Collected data
===
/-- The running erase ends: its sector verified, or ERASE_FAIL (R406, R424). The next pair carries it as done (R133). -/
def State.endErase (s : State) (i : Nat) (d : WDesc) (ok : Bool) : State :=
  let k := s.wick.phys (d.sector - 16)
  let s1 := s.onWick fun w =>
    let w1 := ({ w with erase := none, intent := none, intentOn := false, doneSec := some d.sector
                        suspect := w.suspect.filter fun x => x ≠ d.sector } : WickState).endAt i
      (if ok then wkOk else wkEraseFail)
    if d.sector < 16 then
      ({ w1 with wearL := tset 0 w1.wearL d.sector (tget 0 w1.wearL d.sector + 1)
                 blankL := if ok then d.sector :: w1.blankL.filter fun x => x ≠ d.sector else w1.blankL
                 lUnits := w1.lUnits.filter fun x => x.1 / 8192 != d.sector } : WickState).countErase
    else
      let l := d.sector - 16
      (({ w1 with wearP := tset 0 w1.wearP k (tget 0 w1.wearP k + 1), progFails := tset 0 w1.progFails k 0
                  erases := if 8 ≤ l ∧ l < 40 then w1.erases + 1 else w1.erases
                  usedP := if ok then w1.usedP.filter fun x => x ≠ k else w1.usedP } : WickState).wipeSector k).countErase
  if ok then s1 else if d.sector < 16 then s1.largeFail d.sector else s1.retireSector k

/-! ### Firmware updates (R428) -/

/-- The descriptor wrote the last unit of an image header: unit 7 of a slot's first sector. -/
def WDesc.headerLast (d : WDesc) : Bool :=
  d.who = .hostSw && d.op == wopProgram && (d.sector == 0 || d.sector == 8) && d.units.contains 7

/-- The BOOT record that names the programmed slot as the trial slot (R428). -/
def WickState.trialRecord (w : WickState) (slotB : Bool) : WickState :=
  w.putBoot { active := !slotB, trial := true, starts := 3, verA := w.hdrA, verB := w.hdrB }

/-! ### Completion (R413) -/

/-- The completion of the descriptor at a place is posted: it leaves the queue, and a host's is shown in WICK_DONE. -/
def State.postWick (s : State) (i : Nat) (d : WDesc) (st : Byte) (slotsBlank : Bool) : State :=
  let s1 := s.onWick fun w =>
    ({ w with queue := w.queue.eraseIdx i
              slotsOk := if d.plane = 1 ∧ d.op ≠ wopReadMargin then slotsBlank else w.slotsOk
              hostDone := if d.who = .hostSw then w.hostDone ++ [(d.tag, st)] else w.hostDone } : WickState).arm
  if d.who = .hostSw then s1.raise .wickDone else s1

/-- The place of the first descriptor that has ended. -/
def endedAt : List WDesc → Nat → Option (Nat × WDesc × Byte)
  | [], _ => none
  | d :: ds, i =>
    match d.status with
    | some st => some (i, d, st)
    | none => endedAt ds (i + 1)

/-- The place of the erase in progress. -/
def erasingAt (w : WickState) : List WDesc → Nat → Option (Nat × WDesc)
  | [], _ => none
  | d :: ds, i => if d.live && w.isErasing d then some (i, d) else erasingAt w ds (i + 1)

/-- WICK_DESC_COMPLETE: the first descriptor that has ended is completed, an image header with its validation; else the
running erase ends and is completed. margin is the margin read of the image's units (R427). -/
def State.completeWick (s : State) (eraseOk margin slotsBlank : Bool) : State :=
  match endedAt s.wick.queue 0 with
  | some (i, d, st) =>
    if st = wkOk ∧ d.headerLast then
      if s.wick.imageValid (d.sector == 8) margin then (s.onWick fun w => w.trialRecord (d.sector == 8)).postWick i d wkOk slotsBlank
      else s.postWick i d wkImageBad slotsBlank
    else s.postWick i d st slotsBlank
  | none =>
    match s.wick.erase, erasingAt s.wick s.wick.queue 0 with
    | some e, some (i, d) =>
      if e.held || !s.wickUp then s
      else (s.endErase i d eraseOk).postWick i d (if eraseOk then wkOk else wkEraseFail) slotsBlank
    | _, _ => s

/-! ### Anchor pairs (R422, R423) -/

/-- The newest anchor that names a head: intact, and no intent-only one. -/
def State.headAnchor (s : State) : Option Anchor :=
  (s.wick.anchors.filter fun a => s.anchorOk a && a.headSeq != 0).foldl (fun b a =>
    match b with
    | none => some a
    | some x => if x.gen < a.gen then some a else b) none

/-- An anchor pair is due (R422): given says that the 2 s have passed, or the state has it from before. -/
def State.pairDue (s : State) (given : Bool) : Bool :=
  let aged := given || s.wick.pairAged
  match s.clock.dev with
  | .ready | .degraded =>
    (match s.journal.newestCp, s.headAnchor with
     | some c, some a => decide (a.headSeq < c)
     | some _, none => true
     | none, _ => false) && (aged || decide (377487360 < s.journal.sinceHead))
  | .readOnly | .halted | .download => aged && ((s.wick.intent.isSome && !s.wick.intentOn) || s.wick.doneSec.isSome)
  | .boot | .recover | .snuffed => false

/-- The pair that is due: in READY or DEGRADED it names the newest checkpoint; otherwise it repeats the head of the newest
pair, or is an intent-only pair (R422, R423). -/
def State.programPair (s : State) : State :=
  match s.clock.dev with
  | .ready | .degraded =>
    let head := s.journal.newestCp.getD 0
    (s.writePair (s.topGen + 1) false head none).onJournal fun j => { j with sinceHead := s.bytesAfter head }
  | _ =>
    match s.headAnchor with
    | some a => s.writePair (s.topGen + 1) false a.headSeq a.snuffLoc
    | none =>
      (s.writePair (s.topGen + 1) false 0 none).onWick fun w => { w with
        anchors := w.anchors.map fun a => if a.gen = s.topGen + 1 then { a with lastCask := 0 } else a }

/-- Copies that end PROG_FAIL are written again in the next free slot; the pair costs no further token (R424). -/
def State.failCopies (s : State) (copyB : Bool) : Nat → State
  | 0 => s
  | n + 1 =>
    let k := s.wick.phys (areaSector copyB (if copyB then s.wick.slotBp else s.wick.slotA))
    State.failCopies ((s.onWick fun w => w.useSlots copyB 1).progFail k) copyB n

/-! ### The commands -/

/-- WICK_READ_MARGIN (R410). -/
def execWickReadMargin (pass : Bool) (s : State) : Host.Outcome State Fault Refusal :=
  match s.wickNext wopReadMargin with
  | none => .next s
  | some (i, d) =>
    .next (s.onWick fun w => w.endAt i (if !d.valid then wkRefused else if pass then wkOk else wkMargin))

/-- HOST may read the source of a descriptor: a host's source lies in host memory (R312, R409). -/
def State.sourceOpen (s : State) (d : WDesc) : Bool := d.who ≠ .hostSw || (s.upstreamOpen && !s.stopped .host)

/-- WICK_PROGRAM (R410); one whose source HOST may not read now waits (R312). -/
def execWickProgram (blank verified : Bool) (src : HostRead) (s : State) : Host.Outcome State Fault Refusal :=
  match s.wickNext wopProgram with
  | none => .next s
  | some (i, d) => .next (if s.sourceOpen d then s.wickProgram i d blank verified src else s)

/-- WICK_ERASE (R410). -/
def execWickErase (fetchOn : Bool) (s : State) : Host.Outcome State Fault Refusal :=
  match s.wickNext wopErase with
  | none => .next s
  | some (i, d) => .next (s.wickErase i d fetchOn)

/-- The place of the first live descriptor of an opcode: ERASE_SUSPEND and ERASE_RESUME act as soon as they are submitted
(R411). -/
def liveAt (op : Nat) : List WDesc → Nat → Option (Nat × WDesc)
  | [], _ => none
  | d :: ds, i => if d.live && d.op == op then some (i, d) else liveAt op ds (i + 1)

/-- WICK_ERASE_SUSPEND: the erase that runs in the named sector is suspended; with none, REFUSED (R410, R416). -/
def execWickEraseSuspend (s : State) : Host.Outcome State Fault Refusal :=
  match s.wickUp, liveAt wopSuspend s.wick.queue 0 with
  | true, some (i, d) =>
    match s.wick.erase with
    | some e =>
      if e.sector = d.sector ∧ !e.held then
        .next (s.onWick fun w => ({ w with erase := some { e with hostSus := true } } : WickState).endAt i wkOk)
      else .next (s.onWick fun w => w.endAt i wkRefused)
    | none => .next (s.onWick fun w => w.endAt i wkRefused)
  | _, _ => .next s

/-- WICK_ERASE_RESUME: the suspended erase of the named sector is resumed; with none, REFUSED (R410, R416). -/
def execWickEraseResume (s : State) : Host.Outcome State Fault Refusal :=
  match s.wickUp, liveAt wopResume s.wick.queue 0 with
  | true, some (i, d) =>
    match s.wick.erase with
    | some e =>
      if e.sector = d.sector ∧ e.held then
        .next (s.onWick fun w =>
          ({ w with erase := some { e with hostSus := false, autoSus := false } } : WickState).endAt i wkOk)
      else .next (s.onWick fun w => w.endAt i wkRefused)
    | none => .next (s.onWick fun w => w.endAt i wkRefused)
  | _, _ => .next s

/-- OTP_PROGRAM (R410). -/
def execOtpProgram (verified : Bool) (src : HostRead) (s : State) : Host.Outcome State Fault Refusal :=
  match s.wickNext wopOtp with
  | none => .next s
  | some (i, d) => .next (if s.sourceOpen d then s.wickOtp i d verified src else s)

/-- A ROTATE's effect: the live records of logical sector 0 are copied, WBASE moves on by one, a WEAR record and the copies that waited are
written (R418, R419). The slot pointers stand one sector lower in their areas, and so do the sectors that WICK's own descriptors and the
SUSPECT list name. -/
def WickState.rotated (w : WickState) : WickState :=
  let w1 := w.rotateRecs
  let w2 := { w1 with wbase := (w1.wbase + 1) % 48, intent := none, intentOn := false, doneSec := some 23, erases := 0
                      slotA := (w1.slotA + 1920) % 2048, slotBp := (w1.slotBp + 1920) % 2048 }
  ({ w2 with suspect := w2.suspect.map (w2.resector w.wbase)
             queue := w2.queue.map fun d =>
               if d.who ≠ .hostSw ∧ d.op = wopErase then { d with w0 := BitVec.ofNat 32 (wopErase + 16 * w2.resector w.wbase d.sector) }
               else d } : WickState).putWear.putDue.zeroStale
===
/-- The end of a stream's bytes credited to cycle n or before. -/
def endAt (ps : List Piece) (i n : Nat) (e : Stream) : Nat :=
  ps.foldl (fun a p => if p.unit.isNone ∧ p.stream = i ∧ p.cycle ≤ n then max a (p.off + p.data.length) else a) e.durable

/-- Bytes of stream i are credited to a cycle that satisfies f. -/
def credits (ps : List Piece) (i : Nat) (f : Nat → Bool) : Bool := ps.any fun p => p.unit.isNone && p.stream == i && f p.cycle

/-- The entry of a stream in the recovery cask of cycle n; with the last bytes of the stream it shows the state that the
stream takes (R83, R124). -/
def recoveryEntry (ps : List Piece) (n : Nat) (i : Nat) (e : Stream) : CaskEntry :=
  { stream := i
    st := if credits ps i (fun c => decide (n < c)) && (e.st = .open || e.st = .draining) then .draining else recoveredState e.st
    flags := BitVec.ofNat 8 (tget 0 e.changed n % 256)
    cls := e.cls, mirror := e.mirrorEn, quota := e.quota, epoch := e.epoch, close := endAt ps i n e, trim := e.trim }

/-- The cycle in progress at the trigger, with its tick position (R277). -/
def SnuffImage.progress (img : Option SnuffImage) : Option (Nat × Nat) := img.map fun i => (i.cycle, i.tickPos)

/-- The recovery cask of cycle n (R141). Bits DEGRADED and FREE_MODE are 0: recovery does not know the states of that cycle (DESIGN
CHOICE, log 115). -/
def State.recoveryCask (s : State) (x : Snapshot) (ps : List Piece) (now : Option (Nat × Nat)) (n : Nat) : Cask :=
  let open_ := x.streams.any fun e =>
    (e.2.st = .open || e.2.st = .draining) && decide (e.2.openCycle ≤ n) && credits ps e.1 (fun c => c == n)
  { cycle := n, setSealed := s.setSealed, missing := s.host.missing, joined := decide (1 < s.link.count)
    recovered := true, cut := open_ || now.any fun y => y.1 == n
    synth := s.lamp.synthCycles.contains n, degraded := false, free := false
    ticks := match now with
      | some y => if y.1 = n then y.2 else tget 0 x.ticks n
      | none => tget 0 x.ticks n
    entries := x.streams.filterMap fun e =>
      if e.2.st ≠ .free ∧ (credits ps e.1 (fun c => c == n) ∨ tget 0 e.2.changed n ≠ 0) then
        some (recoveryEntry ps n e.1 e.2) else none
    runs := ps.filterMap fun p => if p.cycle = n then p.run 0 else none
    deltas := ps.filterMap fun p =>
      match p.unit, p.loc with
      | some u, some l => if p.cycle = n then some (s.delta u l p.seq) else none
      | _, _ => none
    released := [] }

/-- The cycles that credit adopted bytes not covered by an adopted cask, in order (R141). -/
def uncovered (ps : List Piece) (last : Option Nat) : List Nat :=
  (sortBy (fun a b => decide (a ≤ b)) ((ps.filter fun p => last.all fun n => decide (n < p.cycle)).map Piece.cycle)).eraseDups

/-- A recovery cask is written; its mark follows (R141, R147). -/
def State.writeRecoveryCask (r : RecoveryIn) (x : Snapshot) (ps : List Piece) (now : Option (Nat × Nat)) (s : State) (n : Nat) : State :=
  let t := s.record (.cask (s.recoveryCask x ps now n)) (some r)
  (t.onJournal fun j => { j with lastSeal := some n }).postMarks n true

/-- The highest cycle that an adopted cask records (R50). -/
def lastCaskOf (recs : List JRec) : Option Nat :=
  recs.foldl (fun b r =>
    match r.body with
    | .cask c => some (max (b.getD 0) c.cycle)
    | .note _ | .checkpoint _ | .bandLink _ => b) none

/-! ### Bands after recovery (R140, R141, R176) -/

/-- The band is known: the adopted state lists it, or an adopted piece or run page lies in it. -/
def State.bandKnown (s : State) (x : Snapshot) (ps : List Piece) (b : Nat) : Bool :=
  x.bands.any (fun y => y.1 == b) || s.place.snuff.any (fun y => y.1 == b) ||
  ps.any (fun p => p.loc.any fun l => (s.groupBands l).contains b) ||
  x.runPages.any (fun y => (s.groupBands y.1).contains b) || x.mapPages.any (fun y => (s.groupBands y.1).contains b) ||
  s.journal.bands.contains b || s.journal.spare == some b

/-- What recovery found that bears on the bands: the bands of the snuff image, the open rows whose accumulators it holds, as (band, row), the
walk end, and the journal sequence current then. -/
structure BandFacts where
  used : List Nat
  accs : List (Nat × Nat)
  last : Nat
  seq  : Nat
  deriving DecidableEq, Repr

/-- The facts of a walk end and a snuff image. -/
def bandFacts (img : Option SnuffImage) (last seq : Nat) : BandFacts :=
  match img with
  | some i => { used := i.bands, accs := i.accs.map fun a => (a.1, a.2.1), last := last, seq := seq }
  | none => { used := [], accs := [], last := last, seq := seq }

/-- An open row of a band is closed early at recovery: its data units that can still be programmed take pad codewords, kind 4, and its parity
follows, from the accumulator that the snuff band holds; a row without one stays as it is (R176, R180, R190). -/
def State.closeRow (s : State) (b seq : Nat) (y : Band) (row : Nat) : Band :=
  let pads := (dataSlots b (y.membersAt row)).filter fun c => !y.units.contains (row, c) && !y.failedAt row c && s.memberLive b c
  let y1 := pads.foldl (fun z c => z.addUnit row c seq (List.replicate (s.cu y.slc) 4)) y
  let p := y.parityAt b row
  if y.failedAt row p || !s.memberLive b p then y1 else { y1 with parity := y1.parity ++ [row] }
===
## [Your objective]
Identify all lines in the records above with the word "checkpoint".

## [Written answer]
/-- The pair that is due: in READY or DEGRADED it names the newest checkpoint; otherwise it repeats the head of the newest
    | .note _ | .checkpoint _ | .bandLink _ => b) none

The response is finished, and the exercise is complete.